/-- JP V0, nnn: pc becomes the exact sum, which never wraps (R127; no reduction modulo 4096 is the spec's
own choice D9). -/
def Obligations.JumpWithOffsetSetsThePcToTheSum : Prop :=
  ∀ (nnn : Imm12) (s : State), ∃ t, exec (.jpV0 nnn) s = .next t ∧
    t.pc.toNat = nnn.toNat + (s.readV 0x0#4).toNat ∧ OnlyChanges [.pc] s t

/-- CALL nnn with room on the stack: `pc + 2` is pushed and pc becomes `nnn` (R122). -/
def Obligations.CallPushesTheReturnAddress : Prop :=
  ∀ (nnn : Imm12) (s : State), s.stack.length < 16 → ∃ t, exec (.call nnn) s = .next t ∧
    t.stack = s.stack ++ [s.pc + 2#16] ∧ t.pc.toNat = nnn.toNat ∧ OnlyChanges [.pc, .stack] s t

/-- RET: the top of the stack is removed and becomes pc, no 2 added (R120). -/
def Obligations.ReturnPopsThePc : Prop :=
  ∀ (u : Nibble) (s : State) (as : List Word) (a : Word), s.stack = as ++ [a] →
    ∃ t, exec (.ret u) s = .next t ∧ t.pc = a ∧ t.stack = as ∧ OnlyChanges [.pc, .stack] s t

/-- CALL at depth 16 and RET on an empty stack halt the core with their fault and change nothing else (R120,
R122, R236; status and record are the spec's own choice D15). -/
def Obligations.StackFaultsHaltUnchanged : Prop :=
  (∀ (nnn : Imm12) (s : State), s.stack.length = 16 → ∃ t, exec (.call nnn) s = .next t ∧
    t.status = .halted ⟨.stackOverflow, s.pc⟩ ∧ OnlyChanges [.status] s t) ∧
  (∀ (u : Nibble) (s : State), s.stack = [] → ∃ t, exec (.ret u) s = .next t ∧
    t.status = .halted ⟨.stackUnderflow, s.pc⟩ ∧ OnlyChanges [.status] s t)

/-- A RET after a CALL, with the stack as the CALL left it, goes to the instruction after the CALL and leaves
the stack as it was before it (source §8; R120, R122). -/
def Obligations.ReturnAfterCallComesBack : Prop :=
  ∀ (nnn : Imm12) (u : Nibble) (s : State), s.stack.length < 16 →
    ∃ t, exec (.call nnn) s = .next t ∧
      ∀ t' : State, t'.stack = t.stack → ∃ t'', exec (.ret u) t' = .next t'' ∧
        t''.pc = s.pc + 2#16 ∧ t''.stack = s.stack

/-- SE Vx, kk and SNE Vx, kk: pc + 4 when the condition holds, else pc + 2, and nothing else (R123,
R124). -/
def Obligations.SkipsOnAnImmediate : Prop :=
  ∀ (x : Nibble) (kk : Byte) (s : State),
    (∃ t, exec (.seImm x kk) s = .next t ∧ OnlyChanges [.pc] s t ∧
      t.pc = if s.readV x = kk then s.pc + 4#16 else s.pc + 2#16) ∧
    (∃ t, exec (.sneImm x kk) s = .next t ∧ OnlyChanges [.pc] s t ∧
      t.pc = if s.readV x ≠ kk then s.pc + 4#16 else s.pc + 2#16)

/-- SE Vx, Vy and SNE Vx, Vy, for every value of the low nibble (R125, R126; that it is ignored is the
spec's own choice D2). -/
def Obligations.SkipsOnRegisters : Prop :=
  ∀ (x y u : Nibble) (s : State),
    (∃ t, exec (.seReg x y u) s = .next t ∧ OnlyChanges [.pc] s t ∧
      t.pc = if s.readV x = s.readV y then s.pc + 4#16 else s.pc + 2#16) ∧
    (∃ t, exec (.sneReg x y u) s = .next t ∧ OnlyChanges [.pc] s t ∧
      t.pc = if s.readV x ≠ s.readV y then s.pc + 4#16 else s.pc + 2#16)

/-- SKP Vx and SKNP Vx: the condition is that the latch holds exactly the key `V[x]`; the latch is not
changed (R215, R216). -/
def Obligations.SkipsOnTheKeyLatch : Prop :=
  ∀ (x : Nibble) (s : State),
    (∃ t, exec (.skp x) s = .next t ∧ OnlyChanges [.pc] s t ∧
      ((∃ k, s.latch = some k ∧ k.toNat = (s.readV x).toNat) → t.pc = s.pc + 4#16) ∧
      ((¬ ∃ k, s.latch = some k ∧ k.toNat = (s.readV x).toNat) → t.pc = s.pc + 2#16)) ∧
    (∃ t, exec (.sknp x) s = .next t ∧ OnlyChanges [.pc] s t ∧
      ((∃ k, s.latch = some k ∧ k.toNat = (s.readV x).toNat) → t.pc = s.pc + 2#16) ∧
      ((¬ ∃ k, s.latch = some k ∧ k.toNat = (s.readV x).toNat) → t.pc = s.pc + 4#16))

/-! ## ALU -/

/-- LD Vx, kk and ADD Vx, kk: the register takes `kk`, or the sum modulo 256; no flag, VF only as Vx (R142,
R143). -/
def Obligations.ImmediateLoadAndAdd : Prop :=
  ∀ (x : Nibble) (kk : Byte) (s : State),
    (∃ t, exec (.ldImm x kk) s = .next t ∧ t.readV x = kk ∧ t.pc = s.pc + 2#16 ∧
      OnlyRegs [x] s t ∧ OnlyChanges [.v, .pc] s t) ∧
    (∃ t, exec (.addImm x kk) s = .next t ∧
      (t.readV x).toNat = ((s.readV x).toNat + kk.toNat) % 256 ∧ t.pc = s.pc + 2#16 ∧
      OnlyRegs [x] s t ∧ OnlyChanges [.v, .pc] s t)

/-- LD Vx, Vy and LD Vx, DT: the register takes the other register, or the delay timer (R144, R217). -/
def Obligations.MovesCopyTheirSource : Prop :=
  (∀ (x y : Nibble) (s : State), ∃ t, exec (.ldReg x y) s = .next t ∧ t.readV x = s.readV y ∧
    t.pc = s.pc + 2#16 ∧ OnlyRegs [x] s t ∧ OnlyChanges [.v, .pc] s t) ∧
  (∀ (x : Nibble) (s : State), ∃ t, exec (.ldVxDt x) s = .next t ∧ t.readV x = s.dt ∧
    t.pc = s.pc + 2#16 ∧ OnlyRegs [x] s t ∧ OnlyChanges [.v, .pc] s t)

/-- OR, AND and XOR, bit by bit; VF is written only as Vx (R145 to R147; that is the spec's own choice
D5). -/
def Obligations.BitwiseOperationsActBitByBit : Prop :=
  ∀ (x y : Nibble) (s : State),
    (∃ t, exec (.orReg x y) s = .next t ∧
      (∀ b, (t.readV x).getLsbD b = ((s.readV x).getLsbD b || (s.readV y).getLsbD b)) ∧
      t.pc = s.pc + 2#16 ∧ OnlyRegs [x] s t ∧ OnlyChanges [.v, .pc] s t) ∧
    (∃ t, exec (.andReg x y) s = .next t ∧
      (∀ b, (t.readV x).getLsbD b = ((s.readV x).getLsbD b && (s.readV y).getLsbD b)) ∧
      t.pc = s.pc + 2#16 ∧ OnlyRegs [x] s t ∧ OnlyChanges [.v, .pc] s t) ∧
    (∃ t, exec (.xorReg x y) s = .next t ∧
      (∀ b, (t.readV x).getLsbD b = ((s.readV x).getLsbD b ^^ (s.readV y).getLsbD b)) ∧
      t.pc = s.pc + 2#16 ∧ OnlyRegs [x] s t ∧ OnlyChanges [.v, .pc] s t)

/-- ADD Vx, Vy: the sum modulo 256 in Vx, the carry of the exact sum in VF, always written; with `x = F` VF
is the carry (R148; the order of the two writes is the spec's own choice D3). -/
def Obligations.AddSetsTheCarryFlag : Prop :=
  ∀ (x y : Nibble) (s : State), ∃ t, exec (.addReg x y) s = .next t ∧
    (x ≠ 0xF#4 → (t.readV x).toNat = ((s.readV x).toNat + (s.readV y).toNat) % 256) ∧
    (t.readV 0xF#4).toNat = (if 255 < (s.readV x).toNat + (s.readV y).toNat then 1 else 0) ∧
    t.pc = s.pc + 2#16 ∧ OnlyRegs [x, 0xF#4] s t ∧ OnlyChanges [.v, .pc] s t

/-- SUB and SUBN: the difference modulo 256 in Vx, the not-borrow flag in VF, 1 iff the minuend is at least
the subtrahend; with `x = F` VF is the flag (R149, R151; the order of the writes is D3). -/
def Obligations.SubtractionsSetTheNotBorrowFlag : Prop :=
  ∀ (x y : Nibble) (s : State),
    (∃ t, exec (.subReg x y) s = .next t ∧
      (x ≠ 0xF#4 → (t.readV x).toNat = (256 + (s.readV x).toNat - (s.readV y).toNat) % 256) ∧
      (t.readV 0xF#4).toNat = (if (s.readV y).toNat ≤ (s.readV x).toNat then 1 else 0) ∧
      t.pc = s.pc + 2#16 ∧ OnlyRegs [x, 0xF#4] s t ∧ OnlyChanges [.v, .pc] s t) ∧
    (∃ t, exec (.subn x y) s = .next t ∧
      (x ≠ 0xF#4 → (t.readV x).toNat = (256 + (s.readV y).toNat - (s.readV x).toNat) % 256) ∧
      (t.readV 0xF#4).toNat = (if (s.readV x).toNat ≤ (s.readV y).toNat then 1 else 0) ∧
      t.pc = s.pc + 2#16 ∧ OnlyRegs [x, 0xF#4] s t ∧ OnlyChanges [.v, .pc] s t)

/-- SHR and SHL: Vx halved, or doubled modulo 256, and the bit shifted out in VF, for every value of the
ignored `y`; with `x = F` VF is the bit (R150, R152; D3, and D4 that Vx is shifted in place). -/
def Obligations.ShiftsMoveTheLostBitToTheFlag : Prop :=
  ∀ (x y : Nibble) (s : State),
    (∃ t, exec (.shr x y) s = .next t ∧
      (x ≠ 0xF#4 → (t.readV x).toNat = (s.readV x).toNat / 2) ∧
      (t.readV 0xF#4).toNat = (s.readV x).toNat % 2 ∧
      t.pc = s.pc + 2#16 ∧ OnlyRegs [x, 0xF#4] s t ∧ OnlyChanges [.v, .pc] s t) ∧
    (∃ t, exec (.shl x y) s = .next t ∧
      (x ≠ 0xF#4 → (t.readV x).toNat = 2 * (s.readV x).toNat % 256) ∧
      (t.readV 0xF#4).toNat = (s.readV x).toNat / 128 ∧
      t.pc = s.pc + 2#16 ∧ OnlyRegs [x, 0xF#4] s t ∧ OnlyChanges [.v, .pc] s t)

/-- RND Vx, kk: Vx takes the draw, whatever byte it is, masked with `kk`; the next draw is a new one (R153;
the draw as a free value is D16, its counter the model's, log entry 2). -/
def Obligations.RandomByteIsMasked : Prop :=
  ∀ (x : Nibble) (kk : Byte) (s : State), ∃ t, exec (.rnd x kk) s = .next t ∧
    t.readV x = Config.rand s.draws &&& kk ∧ t.draws = s.draws + 1 ∧ t.pc = s.pc + 2#16 ∧
    OnlyRegs [x] s t ∧ OnlyChanges [.v, .pc, .draws] s t

/-! ## Index register and memory transfers -/

/-- ADD I, Vx: the sum modulo 2^16 and no flag (R171; D8). LD F, Vx: five times the whole byte (R172;
D12). -/
def Obligations.IndexArithmetic : Prop :=
  ∀ (x : Nibble) (s : State),
    (∃ t, exec (.addI x) s = .next t ∧ t.i.toNat = (s.i.toNat + (s.readV x).toNat) % 65536 ∧
      t.pc = s.pc + 2#16 ∧ OnlyChanges [.i, .pc] s t) ∧
    (∃ t, exec (.ldF x) s = .next t ∧ t.i.toNat = 5 * (s.readV x).toNat ∧
      t.pc = s.pc + 2#16 ∧ OnlyChanges [.i, .pc] s t)

/-- LD B, Vx: the three decimal digits of Vx, hundreds first, in the three bytes at `I`; `I` and every other
byte unchanged (R173; the order and `I` are the spec's own choice D7). -/
def Obligations.DecimalDigitsAreStored : Prop :=
  ∀ (x : Nibble) (s : State), s.i.toNat + 3 < 4096 → ∃ t, exec (.ldB x) s = .next t ∧
    100 * (t.mem.read s.i.toNat).toNat + 10 * (t.mem.read (s.i.toNat + 1)).toNat +
      (t.mem.read (s.i.toNat + 2)).toNat = (s.readV x).toNat ∧
    (t.mem.read (s.i.toNat + 1)).toNat < 10 ∧ (t.mem.read (s.i.toNat + 2)).toNat < 10 ∧
    OnlyBytes s.i.toNat 3 s t ∧ t.pc = s.pc + 2#16 ∧ OnlyChanges [.mem, .pc] s t

/-- LD [I], Vx: V0..Vx in the bytes from `I` on, every other byte unchanged, and `I` moved past them
(R174). -/
def Obligations.RegistersAreStored : Prop :=
  ∀ (x : Nibble) (s : State), s.i.toNat + x.toNat + 1 < 4096 →
    ∃ t, exec (.storeRegs x) s = .next t ∧
      (∀ r : Nibble, r.toNat ≤ x.toNat → t.mem.read (s.i.toNat + r.toNat) = s.readV r) ∧
      OnlyBytes s.i.toNat (x.toNat + 1) s t ∧ t.i.toNat = s.i.toNat + x.toNat + 1 ∧
      t.pc = s.pc + 2#16 ∧ OnlyChanges [.mem, .i, .pc] s t

/-- LD B, Vx and LD [I], Vx past the write bound halt the core with OutOfBounds of the start address and
write nothing at all (R173, R174, R53, R236; status and record are D15). -/
def Obligations.StoresPastTheBoundHaltUnchanged : Prop :=
  ∀ (x : Nibble) (s : State),
    (4096 ≤ s.i.toNat + 3 → ∃ t, exec (.ldB x) s = .next t ∧
      t.status = .halted ⟨.outOfBounds s.i.toNat, s.pc⟩ ∧ OnlyChanges [.status] s t) ∧
    (4096 ≤ s.i.toNat + x.toNat + 1 → ∃ t, exec (.storeRegs x) s = .next t ∧
      t.status = .halted ⟨.outOfBounds s.i.toNat, s.pc⟩ ∧ OnlyChanges [.status] s t)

──────────

_EXERCISE PROMPT_
Begin at the line that has "def Obligations.ReturnPopsThePc : Prop" in the entries above; stop after the line that has "(∃ t, exec (.seImm". Transcribe exactly those lines and no others.

_REPLY TO THE EXERCISE_
def Obligations.ReturnPopsThePc : Prop :=
  ∀ (u : Nibble) (s : State) (as : List Word) (a : Word), s.stack = as ++ [a] →
    ∃ t, exec (.ret u) s = .next t ∧ t.pc = a ∧ t.stack = as ∧ OnlyChanges [.pc, .stack] s t

/-- CALL at depth 16 and RET on an empty stack halt the core with their fault and change nothing else (R120,
R122, R236; status and record are the spec's own choice D15). -/
def Obligations.StackFaultsHaltUnchanged : Prop :=
  (∀ (nnn : Imm12) (s : State), s.stack.length = 16 → ∃ t, exec (.call nnn) s = .next t ∧
    t.status = .halted ⟨.stackOverflow, s.pc⟩ ∧ OnlyChanges [.status] s t) ∧
  (∀ (u : Nibble) (s : State), s.stack = [] → ∃ t, exec (.ret u) s = .next t ∧
    t.status = .halted ⟨.stackUnderflow, s.pc⟩ ∧ OnlyChanges [.status] s t)

/-- A RET after a CALL, with the stack as the CALL left it, goes to the instruction after the CALL and leaves
the stack as it was before it (source §8; R120, R122). -/
def Obligations.ReturnAfterCallComesBack : Prop :=
  ∀ (nnn : Imm12) (u : Nibble) (s : State), s.stack.length < 16 →
    ∃ t, exec (.call nnn) s = .next t ∧
      ∀ t' : State, t'.stack = t.stack → ∃ t'', exec (.ret u) t' = .next t'' ∧
        t''.pc = s.pc + 2#16 ∧ t''.stack = s.stack

/-- SE Vx, kk and SNE Vx, kk: pc + 4 when the condition holds, else pc + 2, and nothing else (R123,
R124). -/
def Obligations.SkipsOnAnImmediate : Prop :=
  ∀ (x : Nibble) (kk : Byte) (s : State),
    (∃ t, exec (.seImm x kk) s = .next t ∧ OnlyChanges [.pc] s t ∧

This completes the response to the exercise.